====== Exercise input

-- ==== Sys2Proof/Tests/Slice0.lean ====
section
/-! SUPPORT. Tests on fixed values, most of them rows of 95_test_vectors.md, and for every statement with hypotheses a
concrete state and operands that meet them. -/

namespace Sys2Proof.Tests

-- The kernel evaluations wait for one another, so each is elaborated before the next is begun.
set_option Elab.async false

open Sys2Proof.Machine

/-! ## Helpers -/

/-- A poll that shows nothing a wait watches: `[-]`. -/
def quiet : Poll := ⟨false, false, false, false, false, false, false, false, false⟩

/-- A poll that ends every wait with `Done`. -/
def ready : Poll := ⟨true, true, false, true, true, true, true, true, false⟩

/-- Polls that show one event: `[mms]`, `[tms]`, `[rms]`, `[btx]`, `[brx]`. -/
def mms : Poll := { quiet with evMms := true }
def tms : Poll := { quiet with evTms := true }
def rms : Poll := { quiet with evRms := true }
def btx : Poll := { quiet with evBtx := true }
def brx : Poll := { quiet with evBrx := true }

/-- A poll that shows the acknowledge failure and no event: `[af]`. -/
def nacked : Poll := ⟨false, false, false, false, false, false, false, false, true⟩

/-- A poll that shows a busy bus: `[busy]`. -/
def busy : Poll := ⟨false, false, true, false, false, false, false, false, false⟩

/-- A state with chosen coming answers; `T_RX` = 3, `T_BUS` = 2. -/
def world (st : DispState) (polls : List Poll) (rx busRx : List Byte) : State :=
  { State.reset with
    st := st, params := ⟨2, 1, true⟩, polls := ⟨polls, 0⟩, rx := ⟨rx, 0⟩, busRx := ⟨busRx, 0⟩, trace := [.init] }

/-- The same with `RX_ID_WAIT_BOUNDED` = `false`. -/
def patient (s : State) : State := { s with params := ⟨2, 1, false⟩ }

/-- The state in Execute with an instruction held. -/
def holding (i : Instr) (polls : List Poll) (busRx : List Byte) : State :=
  (world .execute polls [] busRx).holdInstr i

/-- A state in Respond with the payload 01 02 03 pending (TX6). -/
def answering (ph : Phase) (idx : Byte) (polls : List Poll) : State :=
  { world .respond polls [] [] with
    ph := ph, idx := idx, resOk := true, resLen := 3#8, buf := [(0, 0x01#8), (1, 0x02#8), (2, 0x03#8)] }

/-- A state in Respond with the failure byte pending (TX2). -/
def failing (ph : Phase) (polls : List Poll) : State := { world .respond polls [] [] with ph := ph, resLen := 5#8 }

/-- An outcome is a next state with a property. -/
def nextHas (o : Host.Outcome State Fault Refusal) (p : State → Bool) : Bool :=
  match o with
  | .next t => p t
  | _ => false

/-- The actions of a run from a state whose trace is `[.init]`, oldest first. -/
def did (t : State) : List Event := (actions t.trace.reverse).drop 1

/-! ## WellFormed: ill-formed terms are refused -/

theorem test_wf_write_256 : (Instr.write 0x50#8 0x10#8 (List.replicate 256 0#8)).wf = false := by decide +kernel
theorem test_wf_detect_256 : (Instr.detect (List.replicate 256 0#8)).wf = false := by decide +kernel
theorem test_wf_echo_256 : (Instr.echo (List.replicate 256 0#8)).wf = false := by decide +kernel

/-! ## Decoding: words written out from 30_encoding.md, sections 1, 4 and 7 -/

/-- R91, vector X1. -/
theorem test_decode_write : decode [0x00#8, 0x50#8, 0x10#8, 0x02#8, 0xAA#8, 0xBB#8] =
    .ok (.write 0x50#8 0x10#8 [0xAA#8, 0xBB#8], []) := by decide
/-- R91, vector X4, with the next frame behind it. -/
theorem test_decode_read : decode [0x01#8, 0x50#8, 0x10#8, 0x03#8, 0x03#8, 0x00#8] =
    .ok (.read 0x50#8 0x10#8 0x03#8, [0x03#8, 0x00#8]) := by decide
/-- R91, vector X8. -/
theorem test_decode_detect : decode [0x02#8, 0x02#8, 0x68#8, 0x50#8] = .ok (.detect [0x68#8, 0x50#8], []) := by decide
/-- R107, vector RX3. -/
theorem test_decode_scan : decode [0x02#8, 0x00#8] = .ok (.scan, []) := by decide
/-- R91, vector X9. -/
theorem test_decode_echo : decode [0x03#8, 0x03#8, 0x01#8, 0x02#8, 0x03#8] =
    .ok (.echo [0x01#8, 0x02#8, 0x03#8], []) := by decide
/-- R108, vector RX12: the identifier alone is the frame. -/
theorem test_decode_unrec04 : decode [0x07#8, 0x03#8, 0x00#8] = .ok (.unrec04 0b11#2, [0x03#8, 0x00#8]) := by decide
theorem test_decode_unrec08 : decode [0b00001101#8] = .ok (.unrec08 0b101#3, []) := by decide
theorem test_decode_unrec10 : decode [0b00011001#8] = .ok (.unrec10 0b1001#4, []) := by decide
/-- R108, vector F8. -/
theorem test_decode_unrec20 : decode [0x2A#8] = .ok (.unrec20 0b01010#5, []) := by decide
theorem test_decode_unrec40 : decode [0b01100001#8] = .ok (.unrec40 0b100001#6, []) := by decide
/-- R108, vector RX11. -/
theorem test_decode_unrec80 : decode [0x80#8] = .ok (.unrec80 0#7, []) := by decide
/-- RX17: a frame cut short is rejected. -/
theorem test_decode_short : decode [0x00#8, 0x50#8, 0x10#8, 0x02#8, 0xAA#8] = .error .missingPayload := by decide
theorem test_decode_header : decode [0x01#8, 0x50#8, 0x10#8] = .error .missingField := by decide
theorem test_decode_nothing : decode [] = .error .noIdentifier := rfl
/-- A table word of 8 bits: the operand bytes above it are zero. -/
theorem test_table_word_write : decodeTableWord 8 0x00 = some (.write 0#8 0#8 []) := by decide +kernel
theorem test_table_word_unrec : decodeTableWord 8 0xC5 = some (.unrec80 0x45#7) := by decide +kernel
theorem test_fetch_word : (State.reset.withFetchWord 8 0x03).heldFrame = some [0x03#8, 0x00#8] := by decide +kernel

/-! ## One step of every instruction -/

/-- X1: the actions, the response's count and the buffer after. -/
theorem test_write_step : nextHas (step (holding (.write 0x50#8 0x10#8 [0xAA#8, 0xBB#8]) [quiet, mms, tms, btx, btx, btx] []))
    (fun t => t.resOk && t.resLen == 1#8 && t.buf == [(0, 0x02#8), (1, 0xBB#8)] &&
      did t == [.busStart, .busAddr 0x50#7 .write, .busSend 0x10#8, .busSend 0xAA#8, .busSend 0xBB#8, .busStop]) = true := by
  decide +kernel
/-- E6: an acknowledge failure at the second poll of the address wait. -/
theorem test_write_nack : nextHas (step (holding (.write 0x50#8 0x10#8 [0xAA#8, 0xBB#8]) [ready, ready, quiet, nacked] []))
    (fun t => !t.resOk && t.ph == .exAddrW && t.toCnt == 1 &&
      did t == [.busStart, .busAddr 0x50#7 .write, .busClearAF, .busStop]) = true := by decide +kernel
/-- E18: two bytes, the acknowledge turned off and the stop requested before the last. -/
theorem test_read_step : nextHas (step (holding (.read 0x50#8 0x10#8 0x02#8) [quiet, mms, tms, btx, mms, rms, brx, brx] [0x11#8, 0x22#8]))
    (fun t => t.resOk && t.resLen == 2#8 && t.buf == [(0, 0x11#8), (1, 0x22#8)] &&
      did t == [.busStart, .busAddr 0x50#7 .write, .busSend 0x10#8, .busStart, .busAddr 0x50#7 .read, .busRecv 0x11#8,
        .busAck .none, .busStop, .busRecv 0x22#8, .busAck .current]) = true := by decide +kernel
/-- E26: the last byte does not come; stop once more, and the acknowledge mode restored. -/
theorem test_read_lost : nextHas (step (holding (.read 0x50#8 0x10#8 0x01#8) (List.replicate 6 ready ++ [quiet, quiet]) []))
    (fun t => !t.resOk && t.failKind == some .transfer && t.idx == 0#8 && t.buf == [] &&
      did t == [.busStart, .busAddr 0x50#7 .write, .busSend 0x10#8, .busStart, .busAddr 0x50#7 .read,
        .busAck .none, .busStop, .busStop, .busAck .current]) = true := by decide +kernel
/-- E21: the repeated address is not acknowledged. -/
theorem test_read_nack : nextHas (step (holding (.read 0x50#8 0x10#8 0x02#8) [quiet, mms, tms, btx, mms, nacked] []))
    (fun t => !t.resOk && t.failKind == some .ackFailure && t.ph == .exAddrR && t.toCnt == 2 && t.buf == [] &&
      did t == [.busStart, .busAddr 0x50#7 .write, .busSend 0x10#8, .busStart, .busAddr 0x50#7 .read, .busClearAF,
        .busStop]) = true := by decide +kernel
/-- X7: list order, compacted in place. -/
theorem test_detect_step : nextHas (step (holding (.detect [0x10#8, 0x50#8, 0x11#8, 0x68#8])
      [quiet, mms, nacked, quiet, mms, tms, quiet, mms, nacked, quiet, mms, tms] []))
    (fun t => t.resOk && t.resLen == 2#8 &&
      t.buf == [(0, 0x50#8), (1, 0x68#8), (2, 0x11#8), (3, 0x68#8)] &&
      addressed (did t) == [(0x10#7, .write), (0x50#7, .write), (0x11#7, .write), (0x68#7, .write)]) = true := by
  decide +kernel
/-- F9: the second probe finds the bus busy; the whole command fails, nothing more is done. -/
theorem test_detect_busy : nextHas (step (holding (.detect [0x50#8, 0x51#8]) [ready, ready, ready, busy, busy] []))
    (fun t => !t.resOk && t.failKind == some .busBusy && t.outCnt == 1#8 && t.scanIdx == 1#8 && t.scanAddr == 0x51#8 &&
      did t == [.busStart, .busAddr 0x50#7 .write, .busStop]) = true := by decide +kernel
/-- X9: no poll, no action. -/
theorem test_echo_step : nextHas (step (holding (.echo [0x01#8, 0x02#8, 0x03#8]) [] []))
    (fun t => t.resOk && t.resLen == 3#8 && t.trace == [.init] && t.pendingResponse == some [3#8, 1#8, 2#8, 3#8]) = true := by
  decide +kernel
/-- F8 and R127, one row of identifiers each. -/
theorem test_unrec04_step : nextHas (step (world .receive [ready] [0x04#8] []))
    (fun t => t.st == .respond && !t.resOk && t.cmdId == 0x04#8 && did t == [.rxTake 0x04#8]) = true := by decide +kernel
theorem test_unrec08_step : nextHas (step (world .receive [ready] [0x0F#8] []))
    (fun t => t.st == .respond && !t.resOk && t.cmdId == 0x0F#8 && did t == [.rxTake 0x0F#8]) = true := by decide +kernel
theorem test_unrec10_step : nextHas (step (world .receive [ready] [0x10#8] []))
    (fun t => t.st == .respond && !t.resOk && t.cmdId == 0x10#8 && did t == [.rxTake 0x10#8]) = true := by decide +kernel
theorem test_unrec20_step : nextHas (step (world .receive [ready] [0x2A#8] []))
    (fun t => t.st == .respond && !t.resOk && t.cmdId == 0x2A#8 && did t == [.rxTake 0x2A#8]) = true := by decide +kernel
theorem test_unrec40_step : nextHas (step (world .receive [ready] [0x40#8] []))
    (fun t => t.st == .respond && !t.resOk && t.cmdId == 0x40#8 && did t == [.rxTake 0x40#8]) = true := by decide +kernel
theorem test_unrec80_step : nextHas (step (world .receive [ready] [0xFF#8] []))
    (fun t => t.st == .respond && !t.resOk && t.cmdId == 0xFF#8 && did t == [.rxTake 0xFF#8]) = true := by decide +kernel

============

● **What is needed**:
Only the lines that hold the word "busRx" are wanted; each should be pulled from the records.

● **Result below**:
def world (st : DispState) (polls : List Poll) (rx busRx : List Byte) : State :=
    st := st, params := ⟨2, 1, true⟩, polls := ⟨polls, 0⟩, rx := ⟨rx, 0⟩, busRx := ⟨busRx, 0⟩, trace := [.init] }
def holding (i : Instr) (polls : List Poll) (busRx : List Byte) : State :=
  (world .execute polls [] busRx).holdInstr i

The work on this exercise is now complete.